Please review @jussisaurio

sivukhin

I have some suggestion and concerns regarding current tsnapshot logic.
Also, it will be great to use new snapshotting logic in the .clone CLI command

sivukhin · 2025-12-26T08:47:56Z

-                    res.release_guard();
+                    // Release checkpoint guard if lock is not to be kept
+                    if !keep_lock {
+                        res.release_guard();


I don't think that checkpoint guarantee that guard always will be set.

There are cases (for example, empty WAL - so nothing to checkpoint) - where checkpoint will return without holding any lock.

So, this fix do not prevent race condition situation in all situations, IIUC.

Yeah you are right. I didn't want to touch the checkpoint function in the first place.

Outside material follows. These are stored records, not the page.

/-- Address of the register (spec/13 R437). -/
def Reg.imStopsHi (i : Nat) : Nat := RegMap.at1 0x3C01008 32 0x20 i
def F.imStopsHi_STOP7 (i : Nat) : Fld := ⟨Reg.imStopsHi i, 24, 5⟩
def F.imStopsHi_STOP6 (i : Nat) : Fld := ⟨Reg.imStopsHi i, 16, 5⟩
def F.imStopsHi_STOP5 (i : Nat) : Fld := ⟨Reg.imStopsHi i, 8, 5⟩
def F.imStopsHi_STOP4 (i : Nat) : Fld := ⟨Reg.imStopsHi i, 0, 5⟩

/-- Address of the register (spec/13 R437). -/
def Reg.imWindow (i : Nat) : Nat := RegMap.at1 0x3C0100C 32 0x20 i
def F.imWindow_WINDOW_NS (i : Nat) : Fld := ⟨Reg.imWindow i, 0, 32⟩

/-- Address of the register (spec/13 R438). -/
def Reg.fmCfg (i : Nat) : Nat := RegMap.at1 0x3C02000 16 0x20 i
def F.fmCfg_EN (i : Nat) : Fld := ⟨Reg.fmCfg i, 31, 1⟩
def F.fmCfg_TB (i : Nat) : Fld := ⟨Reg.fmCfg i, 29, 2⟩
def F.fmCfg_SRC (i : Nat) : Fld := ⟨Reg.fmCfg i, 24, 5⟩
def F.fmCfg_PRESCALE (i : Nat) : Fld := ⟨Reg.fmCfg i, 19, 5⟩

/-- Address of the register (spec/13 R438). -/
def Reg.fmGate (i : Nat) : Nat := RegMap.at1 0x3C02004 16 0x20 i
def F.fmGate_GATE_MS (i : Nat) : Fld := ⟨Reg.fmGate i, 0, 11⟩

/-- Address of the register (spec/13 R438). -/
def Reg.fmStatus (i : Nat) : Nat := RegMap.at1 0x3C02008 16 0x20 i
def F.fmStatus_RUNNING (i : Nat) : Fld := ⟨Reg.fmStatus i, 31, 1⟩
def F.fmStatus_LONG (i : Nat) : Fld := ⟨Reg.fmStatus i, 30, 1⟩

/-- Address of the register (spec/13 R438). -/
def Reg.fmSkipped (i : Nat) : Nat := RegMap.at1 0x3C0200C 16 0x20 i
def F.fmSkipped_COUNT (i : Nat) : Fld := ⟨Reg.fmSkipped i, 0, 32⟩

/-- Address of the register (spec/13 R438). -/
def Reg.fmAbandoned (i : Nat) : Nat := RegMap.at1 0x3C02010 16 0x20 i
def F.fmAbandoned_COUNT (i : Nat) : Fld := ⟨Reg.fmAbandoned i, 0, 32⟩

/-- Address of the register (spec/13 R439). -/
def Reg.evoutCfg (i : Nat) : Nat := RegMap.at1 0x3C03000 16 0x40 i
def F.evoutCfg_EN (i : Nat) : Fld := ⟨Reg.evoutCfg i, 31, 1⟩
def F.evoutCfg_POL (i : Nat) : Fld := ⟨Reg.evoutCfg i, 30, 1⟩
def F.evoutCfg_DRIVE (i : Nat) : Fld := ⟨Reg.evoutCfg i, 29, 1⟩
def F.evoutCfg_ADVANCE (i : Nat) : Fld := ⟨Reg.evoutCfg i, 28, 1⟩
def F.evoutCfg_TB (i : Nat) : Fld := ⟨Reg.evoutCfg i, 26, 2⟩
def F.evoutCfg_LOAD (i : Nat) : Fld := ⟨Reg.evoutCfg i, 25, 1⟩

/-- Address of the register (spec/13 R439). -/
def Reg.evoutStartFrac (i : Nat) : Nat := RegMap.at1 0x3C03004 16 0x40 i
def F.evoutStartFrac_FRAC (i : Nat) : Fld := ⟨Reg.evoutStartFrac i, 0, 16⟩

/-- Address of the register (spec/13 R439). -/
def Reg.evoutStartNs (i : Nat) : Nat := RegMap.at1 0x3C03008 16 0x40 i
def F.evoutStartNs_NS (i : Nat) : Fld := ⟨Reg.evoutStartNs i, 0, 30⟩

/-- Address of the register (spec/13 R439). -/
def Reg.evoutStartSecLo (i : Nat) : Nat := RegMap.at1 0x3C0300C 16 0x40 i
def F.evoutStartSecLo_SEC_LO (i : Nat) : Fld := ⟨Reg.evoutStartSecLo i, 0, 32⟩

/-- Address of the register (spec/13 R439). -/
def Reg.evoutStartSecHi (i : Nat) : Nat := RegMap.at1 0x3C03010 16 0x40 i
def F.evoutStartSecHi_SEC_HI (i : Nat) : Fld := ⟨Reg.evoutStartSecHi i, 0, 16⟩

/-- Address of the register (spec/13 R439). -/
def Reg.evoutPeriodNs (i : Nat) : Nat := RegMap.at1 0x3C03014 16 0x40 i
def F.evoutPeriodNs_NS (i : Nat) : Fld := ⟨Reg.evoutPeriodNs i, 0, 32⟩

/-- Address of the register (spec/13 R439). -/
def Reg.evoutPeriodFrac (i : Nat) : Nat := RegMap.at1 0x3C03018 16 0x40 i
def F.evoutPeriodFrac_FRAC (i : Nat) : Fld := ⟨Reg.evoutPeriodFrac i, 0, 16⟩

/-- Address of the register (spec/13 R439). -/
def Reg.evoutWidth (i : Nat) : Nat := RegMap.at1 0x3C0301C 16 0x40 i
def F.evoutWidth_WIDTH_NS (i : Nat) : Fld := ⟨Reg.evoutWidth i, 0, 32⟩

/-- Address of the register (spec/13 R439). -/
def Reg.evoutCount (i : Nat) : Nat := RegMap.at1 0x3C03020 16 0x40 i
def F.evoutCount_COUNT (i : Nat) : Fld := ⟨Reg.evoutCount i, 0, 32⟩

/-- Address of the register (spec/13 R439). -/
def Reg.evoutStatus (i : Nat) : Nat := RegMap.at1 0x3C03024 16 0x40 i
def F.evoutStatus_ACTIVE (i : Nat) : Fld := ⟨Reg.evoutStatus i, 31, 1⟩
def F.evoutStatus_CFG_ERR (i : Nat) : Fld := ⟨Reg.evoutStatus i, 30, 1⟩

/-- Address of the register (spec/13 R439). -/
def Reg.evoutSkipped (i : Nat) : Nat := RegMap.at1 0x3C03028 16 0x40 i
def F.evoutSkipped_COUNT (i : Nat) : Fld := ⟨Reg.evoutSkipped i, 0, 32⟩

/-- Address of the register (spec/13 R440). -/
def Reg.measLost (i : Nat) : Nat := RegMap.at1 0x3C04000 32 0x4 i
def F.measLost_COUNT (i : Nat) : Fld := ⟨Reg.measLost i, 0, 32⟩

/-- Address of the register (spec/14 R456). -/
def Reg.redundCfg : Nat := 0x3E00000
def F.redundCfg_BOARD_EN : Fld := ⟨Reg.redundCfg, 31, 1⟩
def F.redundCfg_BOARD_PRIMARY : Fld := ⟨Reg.redundCfg, 30, 1⟩
def F.redundCfg_AUTO_RESYNC : Fld := ⟨Reg.redundCfg, 29, 1⟩
def F.redundCfg_COMPARE : Fld := ⟨Reg.redundCfg, 28, 1⟩
def F.redundCfg_SINGLE_PATH : Fld := ⟨Reg.redundCfg, 27, 1⟩
def F.redundCfg_BOOT_HOLDER : Fld := ⟨Reg.redundCfg, 26, 1⟩
def F.redundCfg_BOARD_WAIT : Fld := ⟨Reg.redundCfg, 0, 8⟩

/-- Address of the register (spec/14 R456). -/
def Reg.redundStatus : Nat := 0x3E00004
def F.redundStatus_HOLDER : Fld := ⟨Reg.redundStatus, 31, 1⟩
def F.redundStatus_HOLD : Fld := ⟨Reg.redundStatus, 30, 1⟩
def F.redundStatus_UNATTENDED : Fld := ⟨Reg.redundStatus, 29, 1⟩
def F.redundStatus_ARB_FAULT : Fld := ⟨Reg.redundStatus, 28, 1⟩
def F.redundStatus_BOARD_HOLD : Fld := ⟨Reg.redundStatus, 27, 1⟩
def F.redundStatus_PEER : Fld := ⟨Reg.redundStatus, 26, 1⟩
def F.redundStatus_VER_MIXED : Fld := ⟨Reg.redundStatus, 25, 1⟩
def F.redundStatus_CORE1_STATE : Fld := ⟨Reg.redundStatus, 20, 4⟩
def F.redundStatus_CORE0_STATE : Fld := ⟨Reg.redundStatus, 16, 4⟩

/-- Address of the register (spec/14 R457). -/
def Reg.redundHb : Nat := 0x3E00008
def F.redundHb_FAULTED : Fld := ⟨Reg.redundHb, 4, 4⟩
def F.redundHb_MISSING : Fld := ⟨Reg.redundHb, 0, 4⟩

/-- Address of the register (spec/14 R457). -/
def Reg.redundShared : Nat := 0x3E0000C
def F.redundShared_EVOUT : Fld := ⟨Reg.redundShared, 12, 15⟩
def F.redundShared_CLKOUT : Fld := ⟨Reg.redundShared, 0, 12⟩

/-- Address of the register (spec/14 R458). -/
def Reg.redundCnt (i : Nat) : Nat := RegMap.at1 0x3E00010 5 0x4 i
def F.redundCnt_COUNT (i : Nat) : Fld := ⟨Reg.redundCnt i, 0, 32⟩

/-- Address of the register (spec/15 R459). -/
def Reg.msixAddrLo (i : Nat) : Nat := RegMap.at1 0x108000 256 0x10 i
def F.msixAddrLo_ADDR_LO (i : Nat) : Fld := ⟨Reg.msixAddrLo i, 0, 32⟩

/-- Address of the register (spec/15 R459). -/
def Reg.msixAddrHi (i : Nat) : Nat := RegMap.at1 0x108004 256 0x10 i
def F.msixAddrHi_ADDR_HI (i : Nat) : Fld := ⟨Reg.msixAddrHi i, 0, 32⟩

/-- Address of the register (spec/15 R459). -/
def Reg.msixData (i : Nat) : Nat := RegMap.at1 0x108008 256 0x10 i
def F.msixData_DATA (i : Nat) : Fld := ⟨Reg.msixData i, 0, 32⟩

/-- Address of the register (spec/15 R459). -/
def Reg.msixCtrl (i : Nat) : Nat := RegMap.at1 0x10800C 256 0x10 i
def F.msixCtrl_MASK (i : Nat) : Fld := ⟨Reg.msixCtrl i, 0, 1⟩

/-- Address of the register (spec/15 R459). -/
def Reg.msixPba (i : Nat) : Nat := RegMap.at1 0x109000 8 0x4 i
def F.msixPba_PENDING (i : Nat) : Fld := ⟨Reg.msixPba i, 0, 32⟩

end Sys2Proof.Machine
end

sivukhin · 2025-12-26T08:50:15Z

+        let pager = self.pager.load();
+        let result = (|| -> Result<()> {
+            // Checkpoint and keep the lock
+            let _res = pager.blocking_checkpoint_keep_lock(


Can we instead of patching checkpoint do snapshot like this:

Execute truncate checkpoint

Start read transaction (either explicitly with BEGIN or maybe by just issuing read_tx on WAL)

Do the copy of DB file

End read transaction

I like this solution. I will implement this.

Although it does leave a tiny race window between truncating file and taking read lock where a writer can write and snapshot is taken. Maybe we can live with this right now. I will leave a detailed comment just in case we see a bug later on.

tiny race window between truncating file and taking read lock where a writer can write and snapshot is taken

Ah, yeah. The problem here actually is not in writes specifically - but in a checkpoint that can happen in the middle.

Alternative suggestion from me is to start read transaction before checkpoint but issue FULL checkpoint instead of TRUNCATE. This will make it possible for checkpoint to succeed - but also we will hold WAL and prevent any further checkpoint from happening (even if writes will happen).
Also, we should be careful with deferred nature of transaction and maybe we need to execute something after BEGIN statement in order to properly initiate read transaction.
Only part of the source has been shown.